Work instructions – Produce as output only the lines below starting at the line with "def walk (s" and continuing through the line with "Lookup (R223) -/", each one exactly as written.

Data shown –
/-- The entries of a walk after a store over the word at an address: a valid entry stays in force as it was, but for the end of a migration; from
any other the walk reads on. -/
def storedOver (s : State) (read : Nat → Word) (va a : Nat) : List (Nat × Nat × Nat) → List (Nat × Word) → List (Nat × Word)
  | (level, lo, bits) :: more, (ea, e) :: rest =>
    if ea != a then (ea, e) :: storedOver s read va a more rest
    else if e.getLsbD 0 && !migrated e (read ea) then (ea, e) :: rest
    else walkFrom s read va ((level, lo, bits) :: more) (ea - 8 * (va / 2 ^ lo % 2 ^ bits))
  | _, p => p

/-- A shootdown that meets the translation of a large leaf, though not the page of the address: the leaf is read again. -/
def leafShot (s : State) (read : Nat → Word) (asid va : Nat) (r : ShootRange) : List (Nat × Nat × Nat) → List (Nat × Word) → List (Nat × Word)
  | (level, lo, bits) :: more, (ea, e) :: rest =>
    let size := if e.getLsbD 5 then lo + 4 else lo
    if e.getLsbD 0 && !e.getLsbD 1 && r.meets asid size (va / 2 ^ size) then
      walkFrom s read va ((level, lo, bits) :: more) (ea - 8 * (va / 2 ^ lo % 2 ^ bits))
    else (ea, e) :: leafShot s read asid va r more rest
  | _, p => p

/-- The entries in force for an address after the events of a list, the oldest first, from those before it. -/
def forceGo (s : State) (asid root va : Nat) : List TableEvent → List (Nat × Word) → List (Nat × Word)
  | [], p => p
  | ev :: later, p =>
    let read := s.wordBefore later
    forceGo s asid root va later (match ev with
      | .stored a _ => storedOver s read va a levels p
      | .shot r => if r.hasPage asid va then walkFrom s read va levels root else leafShot s read asid va r levels p
      | .rooted b t => if b == asid && t == root then walkFrom s read va levels root else p)

/-- The entries through which an address translates now: what a walk finds in memory, but that a changed valid entry is in force as it was until
a shootdown of its page completes, whether or not a walk has read it (R115, R226; DEDUCED, log 77). -/
def State.inForce (s : State) (asid root va : Nat) : List (Nat × Word) :=
  let evs := s.known.reverse
  forceGo s asid root va evs (walkFrom s (s.wordBefore evs) va levels root)

/-- A walk from a level-0 table (R222), over the entries in force. -/
def walk (s : State) (asid root va : Nat) : Tr :=
  if !s.isLocal root || !s.rangePresent (offsetOf root) 4096 then .table (root + 8 * (va / 2 ^ 48 % 256))
  else walkEnd s asid va levels (s.inForce asid root va)

/-! ## Lookup (R223) -/

/-- A held translation covers an address of an address space. -/
def Xlat.covers (x : Xlat) (asid va : Nat) : Bool := x.asid == asid && x.vpn == va / 2 ^ x.size

/-- Where a translation puts an address. -/
def Xlat.place (x : Xlat) (va : Nat) : Option (Nat × PageAttr) := x.page.map fun p => ((p.1 + va % 2 ^ x.size) % paSpace, p.2)

/-- The outcome a held entry gives. -/
def Xlat.tr (x : Xlat) : Tr := if x.page.isSome then .page x else .notMapped x

/-- The translation of an address that no structure holds: a walk. -/
def translate (s : State) (asid root va : Nat) : Tr := walk s asid root va

/-- A held entry gives the outcome, a Not-mapped walk too, until a shootdown or a wake clears it (R223). -/
def pick (c : Option Xlat) (alt : Tr) : Tr :=
  match c with
  | none => alt
  | some x => x.tr

/-- A lookup by a lane of a spindle, or by the spindle without a lane (R223): the last-page register, the core TLB, the frame
TLB, a walk. -/
def lookup (s : State) (sp : Nat) (lane : Option Nat) (asid root va : Nat) : Tr :=
  let x := s.spindle sp
  match lane.bind fun l => (aget? x.lpr l).filter fun y => y.covers asid va with
  | some y => y.tr
  | none =>
    let f := (frameOf sp).bind fun n => (s.frame n).tlb.find? fun y => y.covers asid va
    let c := x.tlb.find? fun y => y.covers asid va
    pick c (pick f (translate s asid root va))

/-- Puts a translation into a TLB of so many entries, once, in place of another of the same page; which entry leaves a full one is free. -/
def putXlat (cap drop : Nat) (x : Xlat) (l : List Xlat) : List Xlat :=
  if l.contains x then l
  else
    let l := l.filter fun y => !(y.asid == x.asid && y.size == x.size && y.vpn == x.vpn)
    x :: (if cap ≤ l.length then l.eraseIdx (drop % cap) else l)

/-- Entries of a core TLB and of a frame TLB. -/
def coreTlbSize : Nat := 2048
def frameTlbSize : Nat := 32768

/-- What a lookup leaves in the lane, the spindle and the frame. A Not-mapped walk is held by the spindle and the frame whose lookup made it: one
that only hit its frame's entry leaves nothing. -/
def fillXlat (s : State) (sp : Nat) (lane : Option Nat) (t : Tr) : State :=
  let put := fun (x : Xlat) (s : State) =>
    let s := s.modSpindle sp fun y => { y with tlb := putXlat coreTlbSize (Config.freeNat s.tick 10) x y.tlb }
    match frameOf sp with
    | none => s
    | some n => s.modFrame n fun y => { y with tlb := putXlat frameTlbSize (Config.freeNat s.tick 11) x y.tlb }
  match t with
  | .page x =>
    let s := put x s
    (match lane with
     | none => s
     | some l => s.modSpindle sp fun y => { y with lpr := aput y.lpr l x })
  | .notMapped x => if (frameOf sp).any fun n => (s.frame n).tlb.contains x then s else put x s
  | _ => s

/-- The kind of use a page must permit (R222). -/
inductive Need where
  | read | write | both | exec
deriving DecidableEq, Repr

def PageAttr.permits (p : PageAttr) (n : Need) : Bool :=
  match n with
  | .read => p.r
  | .write => p.w
  | .both => p.r && p.w
  | .exec => p.x

/-- The physical address and attributes of a translated address. -/
def Tr.place (t : Tr) (va : Nat) : Option (Nat × PageAttr) :=
  match t with
  | .page x => x.place va
  | _ => none

/-! ## Translations the part makes for a launch itself (R54, R55, R64) -/

/-- A translation that no lane, spindle or frame holds for the part's own access. -/
def State.fresh? (s : State) (asid root va : Nat) (n : Need) : Option Nat :=
  match (translate s asid root va).place va with
  | some (pa, a) => if a.permits n then some pa else none
  | none => none

/-- Bytes at a virtual address, read page by page; none when some page cannot be read. -/
def State.vaBytes (s : State) (asid root : Nat) : Nat → Nat → Option (List Byte)
  | _, 0 => some []
  | va, k + 1 =>
    match s.fresh? asid root va .read with
    | none => none
    | some pa => (s.vaBytes asid root (va + 1) k).map fun l => s.paByte pa :: l

/-! ## Reaching memory (R218, R236, R382, R386) -/

/-- A Sweash link to a package is up (R386). -/
def State.linked (s : State) (pkg : Nat) : Bool :=
  (List.range s.nLinks).any fun n => (agetD s.links n {}).up && (agetD s.links n {}).peer == pkg

/-- A physical address can be reached now: its device is trained, or a link to its package is up (R382, R386). -/
def State.reachable (s : State) (pa : Nat) : Bool :=
  if s.isLocal pa then s.trained (offsetOf pa) else s.linked (pa / 0x400000000000)

/-- A physical address can be read now: it can be reached, and its device does not retrain while the read misses (R383). -/
def State.readable (s : State) (pa : Nat) : Bool := s.reachable pa && !(s.isLocal pa && s.retrains (offsetOf pa))

/-- Every line that a range touches can be read now. -/
def State.readsAll (s : State) (pa n : Nat) : Bool :=
  (List.range ((n + pa % 64 + 63) / 64)).all fun i => s.readable (pa / 64 * 64 + 64 * i)

/-- Every 64-byte line of a range from an aligned address on can be reached now. -/
def State.reaches (s : State) (pa n : Nat) : Bool := (List.range ((n + 63) / 64)).all fun i => s.reachable (pa + 64 * i)

/-- The stack whose controllers own a physical address. -/
def State.ownerDie (s : State) (pa : Nat) : Nat := s.deviceOf (offsetOf pa) / 8

/-- Counts a 64-byte read or write that reaches a die's last-level cache (R236): one that may be served by L1 or L2 reaches it or not, freely,
since caches have no other effect (DESIGN CHOICE, log 4); `sure` is one that always does. A die never counts its own stack. -/
def State.hotCount (s : State) (slot pa : Nat) (sure : Bool) : State :=
  let die := s.ownerDie pa
  if !s.hotcfg.getLsbD 63 || !s.isLocal pa || s.gddrBytes ≤ offsetOf pa || slot == die || !(sure || Config.freeBool s.tick (8 * (pa / 64) + 5)) then s
  else
    let key := (die * 0x200000 + offsetOf pa / 0x10000) * 8 + slot
    { s with hot := sset s.hot key (if sget s.hot key == 0xFFFF then 0xFFFF else sget s.hot key + 1) }

/-- Counts the lines of some accesses of one instruction, each line once (R223, R236); an uncached one always reaches the last-level cache. -/
def State.hotLines (s : State) (slot : Nat) (as : List (Nat × PageAttr)) : State :=
  ((as.map fun x => (x.1 / 64 * 64, x.2.attr == 1)).eraseDups).foldl (fun s x => s.hotCount slot x.1 x.2) s

/-- Counts the reads of a walk by a spindle, where its lookup had to make one. -/
def State.hotWalk (s : State) (sp asid root va : Nat) : State :=
  if !s.hotcfg.getLsbD 63 || (s.spindle sp).tlb.any (fun x => x.covers asid va) || (frameOf sp).any (fun n => (s.frame n).tlb.any fun x => x.covers asid va) then s
  else (s.inForce asid root va).foldl (fun s e => s.hotCount (stackOf sp) e.1 false) s

/-! ## Private areas (R224) -/

/-- The private base of a ply. -/
def Ctx.privBase (c : Ctx) : Nat := c.la.priv * 2 ^ 45 + (64 * c.sp + c.ply.privNum.getD 0) * 2 ^ 25

/-! ## Pieces (R193, R197) -/

/-- A piece of one thread's access: its place within the access, its size, and its virtual address, or its scratchpad offset. -/
structure Piece where
  at_ : Nat
  n : Nat
  va : Nat
deriving DecidableEq, Repr

/-- Pieces of a global access: one, or two where a misaligned access crosses a line. -/
def globalPieces (a n : Nat) : List Piece :=
  if a % n == 0 || a / 64 == (a + (n - 1)) / 64 then [⟨0, n, a⟩]
  else
    let k := 64 - a % 64
    [⟨0, k, a⟩, ⟨k, n - k, a + k⟩]

/-- Pieces of a private access: one for each 32-bit word it touches (R193). -/
def privatePieces (base w t o n : Nat) : List Piece :=
  (List.range ((o + (n - 1)) / 4 + 1 - o / 4)).map fun j =>
    let k := o / 4 + j
    let lo := max o (4 * k)
    let hi := min (o + n) (4 * k + 4)
    ⟨lo - o, hi - lo, base + (k * w + t) * 4 + lo % 4⟩

/-- The lane on which a thread runs: its slot group starts at the home slot (R73, R223). -/
def Ctx.laneOf (c : Ctx) (t : Nat) : Option Nat := if c.dist then none else some (8 * ((c.ply.home + t / 8) % 8) + t % 8)

/-! ## Fetching (R83, R86, R100 check 1, R114, R227) -/

/-- What fetching a word gives. -/
inductive Got where
  | word (w : Word) (line : CodeLine)
  /-- the fetch fault; whether a record is written, with its kind and information word -/
  | fault (kind : TrapKind) (rec? : Option (Nat × Word))
  /-- the device that holds the word, or a table entry, is not trained or retrains, or no link to its package is up -/
  | wait
deriving Repr

/-- The lines a party holds. -/
def Ctx.fbuf (c : Ctx) : List CodeLine := if c.dist then c.sk.dist.fbuf else c.ply.fbuf

/-- The eight words of the line that holds a physical address. -/
def lineWords (s : State) (pa : Nat) : List Word := (List.range 8).map fun k => s.paRead (pa / 64 * 64 + 8 * k) 8

/-- A word by its virtual address. A buffered line keeps its permission; where memory has changed under it, the old or the new
word is seen, freely for each fetch, and alike for an extension word in the same line (R86, R114; DESIGN CHOICE, log 9). -/
def fetchWord (c : Ctx) (s : State) (va : Word) : Got :=
  let line := va &&& ~~~63
  let t := lookup s c.sp none c.la.asid c.la.root va.toNat
  match c.fbuf.find? fun l => l.addr == line with
  | some l =>
    let old := l.at va
    (match t.place va.toNat with
     | some (pa, a) =>
       let new := s.paRead pa 8
       if old == new || !a.x || !s.readable pa then .word old l
       else .word (if Config.freeBool s.tick (8 * (va.toNat / 64) + 2) then new else old) l
     | none => .word old l)
  | none =>
    if 2 ^ 56 ≤ va.toNat then .fault .fetchFault (some (2, 0))
    else
      match t with
      | .wait => .wait
      | .table pa => .fault .tableFault (some (3, BitVec.ofNat 64 pa))
      | .notMapped x => .fault .fetchFault (if x.mig then none else some (2, 0))
      | .page x =>
        match x.place va.toNat with
        | none => .wait
        | some (pa, a) =>
          if !a.x then .fault .fetchFault (some (2, 0))
          else if !s.readable pa then .wait
          else .word (s.paRead pa 8) { addr := line, words := lineWords s pa }

/-- A line put into a buffer of at most eight; which line leaves a full buffer is free (DESIGN CHOICE, log 9). -/
def putLine (s : State) (l : CodeLine) (b : List CodeLine) : List CodeLine :=
  if b.any fun x => x.addr == l.addr then b
  else if b.length < 8 then b ++ [l]
  else b.eraseIdx (Config.freeNat s.tick 8 % 8) ++ [l]

/-- What a fetch leaves behind: the line, and the translation. -/
def Ctx.keepLine (c : Ctx) (l : CodeLine) (s : State) : State :=
  let t := lookup s c.sp none c.la.asid c.la.root l.addr.toNat
  let new := !(c.fbuf.any fun x => x.addr == l.addr)
  let s := fillXlat (s.hotWalk c.sp c.la.asid c.la.root l.addr.toNat) c.sp none t
  let s := if new then s.hotLines (stackOf c.sp) ((t.place l.addr.toNat).toList) else s
  if c.dist then c.modDist s fun d => { d with fbuf := putLine s l d.fbuf }
  else c.modPly s fun p => { p with fbuf := putLine s l p.fbuf }

/-- The instruction at a party's program counter: its words decoded, a fetch fault at one of them, or a wait. -/
inductive Fetched where
  | decoded (d : Decoded) (w : Word) (s : State)
  | fault (va : Word) (kind : TrapKind) (rec? : Option (Nat × Word)) (s : State)
  | wait
deriving Repr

Problem solution –
def walk (s : State) (asid root va : Nat) : Tr :=
  if !s.isLocal root || !s.rangePresent (offsetOf root) 4096 then .table (root + 8 * (va / 2 ^ 48 % 256))
  else walkEnd s asid va levels (s.inForce asid root va)

/-! ## Lookup (R223) -/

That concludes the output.